On this day 35 years ago Alain Prost won a dramatic Monaco Grand Prix after a spectacular crash between two other drivers cost Michele Alboreto the lead. Here’s a look back on the race weekend in pictures.Rainer Schlegelmilch’s famous photograph of Stefan Johansson’s flame-spitting Ferrari 156/85 during that race weekend.
It was Johansson’s third weekend with F1’s most historic team. He had started the season at Toleman, but they were unable to take part in the opening races due to a dispute over tyres.
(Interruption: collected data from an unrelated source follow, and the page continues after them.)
theorem execShadowDiscard_keeps (ini : Initiator) (page : BitVec 12) (val : Word) (s : State) :
    ∃ τ, execShadowDiscard ini page val s = .next τ ∧ Keeps [Part.reg (pageKind ((page.toNat * 4096 + 32) / 4096)), Part.reg (pageKind page.toNat), Part.cal, Part.crk, Part.entries, Part.fw, Part.gln, Part.glz, Part.ipl, Part.jobs, Part.kln, Part.memory, Part.msix, Part.out, Part.ports, Part.reg .cal, Part.reg .hif, Part.reg .klnC, Part.reg .stk, Part.reg .tilC, Part.reg .tilE, Part.rings, Part.stk, Part.thr, Part.til] s τ := by
  refine Keeps.exec fun ps σ hp h => ?_
  unfold execShadowDiscard
  refine ⟨_, rfl, ?_⟩
  refine guardWrite_keeps _ _ _ _ _ _ ?_ (Keeps.sub (by simp) hp) ?_
  · intro χ1 τ2 hτ3
    refine shadowWrite_keeps _ _ _ (Keeps.sub (by simp) hp) ?_
    exact hτ3
  · exact h

theorem execShadowHoldWrite_keeps (ini : Initiator) (page : BitVec 12) (val : Word) (s : State) :
    ∃ τ, execShadowHoldWrite ini page val s = .next τ ∧ Keeps [Part.reg (pageKind ((page.toNat * 4096 + 32) / 4096)), Part.reg (pageKind page.toNat), Part.cal, Part.crk, Part.entries, Part.fw, Part.gln, Part.glz, Part.ipl, Part.jobs, Part.kln, Part.memory, Part.msix, Part.out, Part.ports, Part.reg .cal, Part.reg .hif, Part.reg .klnC, Part.reg .stk, Part.reg .tilC, Part.reg .tilE, Part.rings, Part.stk, Part.thr, Part.til] s τ := by
  refine Keeps.exec fun ps σ hp h => ?_
  unfold execShadowHoldWrite
  refine ⟨_, rfl, ?_⟩
  refine guardWrite_keeps _ _ _ _ _ _ ?_ (Keeps.sub (by simp) hp) ?_
  · intro χ1 τ2 hτ3
    refine shadowWrite_keeps _ _ _ (Keeps.sub (by simp) hp) ?_
    exact hτ3
  · exact h

theorem execHoldRelease_keeps (ini : Initiator) (val : Word) (s : State) :
    ∃ τ, execHoldRelease ini val s = .next τ ∧ Keeps (allRegs ++ [Part.cal, Part.crk, Part.entries, Part.fw, Part.gln, Part.glz, Part.ipl, Part.jobs, Part.kln, Part.memory, Part.msix, Part.out, Part.ports, Part.rings, Part.stk, Part.thr, Part.til]) s τ := by
  refine Keeps.exec fun ps σ hp h => ?_
  unfold execHoldRelease
  refine ⟨_, rfl, ?_⟩
  refine guardWrite_keeps _ _ _ _ _ _ ?_ (Keeps.sub (by decide) hp) ?_
  · intro χ1 τ2 hτ3
    refine holdRelWrite_keeps _ _ _ (Keeps.sub (by decide) hp) ?_
    exact hτ3
  · exact h

theorem execCmdHoldRelease_keeps (ini : Initiator) (val : Word) (s : State) :
    ∃ τ, execCmdHoldRelease ini val s = .next τ ∧ Keeps (allRegs ++ [Part.cal, Part.crk, Part.entries, Part.fw, Part.gln, Part.glz, Part.ipl, Part.jobs, Part.kln, Part.memory, Part.msix, Part.out, Part.ports, Part.rings, Part.stk, Part.thr, Part.til]) s τ := by
  refine Keeps.exec fun ps σ hp h => ?_
  unfold execCmdHoldRelease
  refine ⟨_, rfl, ?_⟩
  refine guardWrite_keeps _ _ _ _ _ _ ?_ (Keeps.sub (by decide) hp) ?_
  · intro χ1 τ2 hτ3
    refine holdRelWrite_keeps _ _ _ (Keeps.sub (by decide) hp) ?_
    exact hτ3
  · exact h

theorem execSoftReset_keeps (ini : Initiator) (page : BitVec 12) (val : Word) (s : State) :
    ∃ τ, execSoftReset ini page val s = .next τ ∧ Keeps [Part.reg (pageKind ((page.toNat * 4096 + 8) / 4096)), Part.reg (pageKind page.toNat), Part.crk, Part.fans, Part.free, Part.gln, Part.ipl, Part.jobs, Part.kln, Part.msix, Part.out, Part.pif, Part.ports, Part.reg .fan, Part.reg .hif, Part.reg .hlk, Part.reg .klnC, Part.reg .klnP, Part.reg .pifCh, Part.reg .stk, Part.reg .tilC, Part.reg .tilE, Part.reg .trm, Part.rings, Part.sag, Part.stk, Part.trm, Part.win] s τ := by
  refine Keeps.exec fun ps σ hp h => ?_
  unfold execSoftReset
  refine ⟨_, rfl, ?_⟩
  refine guardWrite_keeps _ _ _ _ _ _ ?_ (Keeps.sub (by simp) hp) ?_
  · intro χ1 τ2 hτ3
    refine pgCtrlWrite_keeps _ _ _ (Keeps.sub (by simp) hp) ?_
    exact hτ3
  · exact h

theorem execSoftResetEnd_keeps (page : BitVec 12) (s : State) :
    ∃ τ, execSoftResetEnd page s = .next τ ∧ Keeps [Part.reg (pageKind page.toNat)] s τ := by
  refine Keeps.exec fun ps σ hp h => ?_
  unfold execSoftResetEnd
  refine ⟨_, rfl, ?_⟩
  refine Keeps.ite (fun _ => ?_) fun _ => ?_
  · refine softResetDone_keeps _ _ (Keeps.sub (by simp) hp) ?_
    exact h
  · exact h

theorem execHlkPortEnable_keeps (ini : Initiator) (head : Fin 64) (val : Word) (s : State) :
    ∃ τ, execHlkPortEnable ini head val s = .next τ ∧ Keeps [Part.reg (pageKind ((pgHlk ↑head * 4096 + 8) / 4096)), Part.crk, Part.fans, Part.free, Part.gln, Part.ipl, Part.jobs, Part.kln, Part.msix, Part.out, Part.pif, Part.ports, Part.reg .fan, Part.reg .hif, Part.reg .hlk, Part.reg .klnC, Part.reg .klnP, Part.reg .pifCh, Part.reg .stk, Part.reg .tilC, Part.reg .tilE, Part.reg .trm, Part.rings, Part.sag, Part.stk, Part.trm, Part.win] s τ := by
  refine Keeps.exec fun ps σ hp h => ?_
  unfold execHlkPortEnable
  refine ⟨_, rfl, ?_⟩
  refine guardWrite_keeps _ _ _ _ _ _ ?_ (Keeps.sub (by simp) hp) ?_
  · intro χ1 τ2 hτ3
    refine pgCtrlWrite_keeps _ _ _ (Keeps.sub (by simp) hp) ?_
    exact hτ3
  · exact h

theorem execPifChannelEnable_keeps (ini : Initiator) (ch : Fin 4) (val : Word) (s : State) :
    ∃ τ, execPifChannelEnable ini ch val s = .next τ ∧ Keeps [Part.reg (pageKind ((pgPif ↑ch * 4096 + 8) / 4096)), Part.crk, Part.fans, Part.free, Part.gln, Part.ipl, Part.jobs, Part.kln, Part.msix, Part.out, Part.pif, Part.ports, Part.reg .fan, Part.reg .hif, Part.reg .hlk, Part.reg .klnC, Part.reg .klnP, Part.reg .pifCh, Part.reg .stk, Part.reg .tilC, Part.reg .tilE, Part.reg .trm, Part.rings, Part.sag, Part.stk, Part.trm, Part.win] s τ := by
  refine Keeps.exec fun ps σ hp h => ?_
  unfold execPifChannelEnable
  refine ⟨_, rfl, ?_⟩
  refine guardWrite_keeps _ _ _ _ _ _ ?_ (Keeps.sub (by simp) hp) ?_
  · intro χ1 τ2 hτ3
    refine pgCtrlWrite_keeps _ _ _ (Keeps.sub (by simp) hp) ?_
    exact hτ3
  · exact h

end Sys2Proof.Machine
end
When Rene Arnoux was unexpectedly kicked out of Ferrari at the start of his third season with the team, Johansson was handed an enviable promotion.
Not that it did him much good in Monaco. He struggled to 15th after hitting a barrier while swerving to avoid – what else? – a Toleman, driven by his former team mate Teo Fabi.
In the days before electronic timing screens were widely used, Ferrari’s Michele Alboreto studied a printed list of the fastest lap times during practice.
Lotus arrived in Monaco enjoying a terrific start to the season with their Renault-powered 97T. Elio de Angelis had won the previous round at Imola following Alain Prost’s disqualification while Senna, who starred the rain-soaked Monaco Grand Prix two years earlier for Toleman, had taken his breakthrough win in a similarly drenched race at Estoril.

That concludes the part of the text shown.